(Stored data)
----
-- ==== Sys2Proof/Machine/Host.lean ====
section
/-! DEFINITION. The host's registers in BAR0, BAR2, telemetry, debug, monitors and trace (R85, R89, R90, R212, R267, R268, R278, R306
to R315). -/

namespace Sys2Proof.Machine

-- ## Limits (R212, R278)

/-- DIDTLIM as written (R278). -/
def State.didtlimPut (s : State) (v : W64) : State := { s with hub := { s.hub with didtlim := v &&& 0x03FF03FF } }

/-- DIDTLIM_WRITE (R278). -/
def execDidtlimWrite (v : W64) (s : State) : Out := .next (s.didtlimPut v)

/-- A team runs: its dies have started, or return to where they were frozen (R212). -/
def Team.runs (t : Team) : Bool := t.phase != .preempted && t.phase != .preparing

/-- LANELIM as written; while a team runs it waits for a team's exit (R212). -/
def State.lanelimPut (s : State) (v : W64) : State :=
  let w := (v &&& 0x0F00FFFF0000) ||| 0x20
  let l := (s.hub.teams.filter Team.runs).map (·.num)
  if l.isEmpty then { s with hub := { s.hub with lanelim := w, lanelimNext := none, lanelimTeams := [] } }
  else { s with hub := { s.hub with lanelimNext := some w, lanelimTeams := l } }

/-- LANELIM_WRITE (R212; DEDUCED, log 58). -/
def execLanelimWrite (v : W64) (s : State) : Out := .next (s.lanelimPut v)

-- ## Debug (R313)

/-- A die of a parked team stands frozen. -/
def State.parked (s : State) (d : DieId) : Bool :=
  (s.die d).cond == .frozen && match s.teamOf d with
    | some t => t.phase == .parked
    | none => false

/-- DBGSTOP as written. -/
def State.dbgstopPut (s : State) (v : W64) : State :=
  let s1 := { s with hub := { s.hub with dbgat := bit v 62, dbgmask := v.setWidth 4 } }
  if !bit v 63 then s1
  else
    let t := if bit v 62 then s.hub.dbgt.toNat else s.sidc + 1
    (allDies.filter fun d => bit v d.val && (s.teamOf d).isSome).foldl (fun s d =>
      s.setDie d { s.die d with debugAt := some t }) s1

/-- DBGSTOP (R313). -/
def execDbgstop (v : W64) (s : State) : Out := .next (s.dbgstopPut v)

/-- Die and FSA of DBGFSA. -/
def Hub.dbgPlace (h : Hub) : DieId × Nat := (Fin.ofNat 4 (fld h.dbgfsa 62 2).toNat, (fld h.dbgfsa 0 32).toNat)

/-- DBGDATA written or read (R313): the frozen word of a parked die; outside parking what a read gives is open (DESIGN CHOICE, log 9). -/
def State.dbgdata (s : State) (v : Option W64) : State :=
  let a := s.hub.dbgPlace
  let hub (s : State) (h : Hub) : State := { s with hub := h }
  if !s.parked a.1 then
    match v with
    | some _ => s
    | none => (hub s { s.hub with dbgdata := s.freeW 0 }).bump
  else match v with
    | some w => match s.frzPut a.1 a.2 w false with
      | some t => t
      | none => hub s { s.hub with dbgfbad := true }
    | none => match s.frzGet a.1 a.2 with
      | some w => (hub s { s.hub with dbgdata := w }).bump
      | none => hub s { s.hub with dbgdata := 0, dbgfbad := true }

/-- DBGDATA_ACCESS (R313). -/
def execDbgdataAccess (v : Option W64) (s : State) : Out := .next (s.dbgdata v)

/-- The steps of R298 on every parked die of a mask, after the die cycles of this cycle. -/
def State.dbgresPut (s : State) (v : W64) : State :=
  (allDies.filter fun d => bit v d.val && s.parked d).foldl (fun s d =>
    let r := s.resumeSteps d
    { r.1 with agenda := r.1.agenda ++ r.2 }) s

/-- DBGRES (R298, R313; DEDUCED, log 56). -/
def execDbgres (v : W64) (s : State) : Out := .next (s.dbgresPut v)

-- ## BAR0 as the host reads it (R306)

/-- The monitor that an offset from 0x0090_0200 names: die and number (R314). -/
def monitorAt (o : Nat) : DieId × Nat := (Fin.ofNat 4 (o / 0x100), o % 0x100 / 16)

/-- A word of a hold matrix record (R312). -/
def HoldRec.word (h : HoldRec) (k : Nat) : W64 :=
  match k with
  | 0 => h.gdr ++ h.vlt
  | 1 => h.rdv ++ h.rmt
  | 2 => h.gov.setWidth 64
  | _ => h.sdcyc

/-- A word of a die's translation block (R85). -/
def FarSide.blockWord (f : FarSide) (o : Nat) : W64 :=
  if o = 0 then f.xroot
  else if o = 8 then b1 f.xinval.isSome ++ (f.xpage.setWidth 63 : BitVec 63)
  else if o = 16 then f.xreplay
  else if 0x1000 ≤ o ∧ o < 0x1800 then
    let e := kget {} ((o - 0x1000) / 32) f.regions
    match o % 32 / 8 with
    | 0 => e.w0
    | 1 => e.w1
    | 2 => e.w2
    | _ => 0
  else 0

/-- A queue has a head, packet or team, that is not ready; the head packet of a queue with EN 0 is never ready (R267, R269). -/
def State.blocked (s : State) (q : Nat) : Bool :=
  let k := s.queue q
  ((s.waiting q).isSome || k.head != k.tail) && !s.ready q

/-- The status words of a queue (R267). -/
def State.qstat (s : State) (q : Nat) : W64 :=
  let k := s.queue q
  b1 (s.blocked q) ++ 0#53 ++ BitVec.ofNat 2 (s.epri q) ++ k.lstat

/-- The bit mask of the parked dies. -/
def State.parkedMask (s : State) : BitVec 4 := BitVec.ofNat 4 ((allDies.filter s.parked).foldl (fun n d => n + 2 ^ d.val) 0)

/-- The register at an 8 B-aligned BAR0 offset while the firmware runs; unnamed bits and offsets read as zero (R306 to R316). -/
def State.bar0 (s : State) (o : Nat) : W64 :=
  let h := s.hub
  if o = 0 then h.capbase
  else if o = 0x10000 then h.hevbase
  else if o = 0x10008 then b1 h.heven ++ 0#4 ++ h.hevvec ++ 0#43 ++ h.hevlsz
  else if o = 0x10010 then h.hevtail.setWidth 64
  else if o = 0x10018 then h.hevhead.setWidth 64
  else if o = 0x10020 then h.hevlost.setWidth 64
  else if o = 0x10040 then 0#26 ++ h.w2off ++ 0#30
  else if 0x20000 ≤ o ∧ o < 0x28100 then msixWord h (o - 0x20000)
  else if 0x400000 ≤ o ∧ o < 0x400800 then
    let k := s.queue ((o - 0x400000) / 0x40)
    match o % 0x40 with
    | 0x00 => k.base
    | 0x08 => b1 k.en ++ 0#45 ++ k.prio ++ 0#11 ++ k.lsz
    | 0x10 => k.tail.setWidth 64
    | 0x18 => k.head.setWidth 64
    | 0x20 => s.qstat ((o - 0x400000) / 0x40)
    | _ => 0
  else if o = 0x400800 then h.qage.setWidth 64
  else if 0x410000 ≤ o ∧ o < 0x410800 then s.fenceCtr ((o - 0x410000) / 8)
  else if o = 0x800000 then h.didtlim
  else if o = 0x800100 then h.lanelim
  else if o = 0x800200 then h.telctl
  else if o = 0x800208 then h.telbase
  else if o = 0x800210 then h.templim.setWidth 64
  else if o = 0x900000 then (b1 h.dbgctl).setWidth 64
  else if o = 0x900008 then 0#1 ++ b1 h.dbgat ++ 0#58 ++ h.dbgmask
  else if o = 0x900010 then h.dbgt
  else if o = 0x900018 then h.dbgfsa
  else if o = 0x900020 then h.dbgdata
  else if o = 0x900030 then 0#59 ++ b1 h.dbgfbad ++ s.parkedMask
  else if o = 0x900100 then h.trcctl
  else if o = 0x900108 then h.trcbase
  else if o = 0x900110 then h.trctail.setWidth 64
  else if o = 0x900118 then h.trchead.setWidth 64
  else if o = 0x900120 then h.trclost.setWidth 64
  else if 0x900200 ≤ o ∧ o < 0x900600 then
    let m := monitorAt (o - 0x900200)
    let k := kget {} m.2 (s.die m.1).monitors
    if o % 16 = 0 then k.cfg else k.cnt
  else if 0x910000 ≤ o ∧ o < 0x918000 then
    let x := (s.die (Fin.ofNat 4 ((o - 0x910000) / 0x2000))).sta (Fin.ofNat 128 (o % 0x1000 / 32))
    if o % 0x2000 < 0x1000 then { x.live with sdcyc := 0 }.word (o % 32 / 8) else x.snap.word (o % 32 / 8)
  else if o = 0xA00008 then h.bootst.setWidth 64
  else if 0x1000000 ≤ o ∧ o < 0x1400000 then (s.fs (Fin.ofNat 4 ((o - 0x1000000) / 0x100000))).blockWord (o % 0x100000)
  else if 0x2000000 ≤ o ∧ o < 0x2000800 ∧ o % 0x100 = 0 then
    let x := s.port ((o - 0x2000000) / 0x100)
    b1 x.en ++ b1 x.up ++ b1 x.loss ++ 0#13 ++ x.peer
  else kget 0 o h.caps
----
To do:
Exactly as they appear, retype the lines from the start of the records through the line containing "written (R278). -/".

Reply:
-- ==== Sys2Proof/Machine/Host.lean ====
section
/-! DEFINITION. The host's registers in BAR0, BAR2, telemetry, debug, monitors and trace (R85, R89, R90, R212, R267, R268, R278, R306
to R315). -/

namespace Sys2Proof.Machine

-- ## Limits (R212, R278)

/-- DIDTLIM as written (R278). -/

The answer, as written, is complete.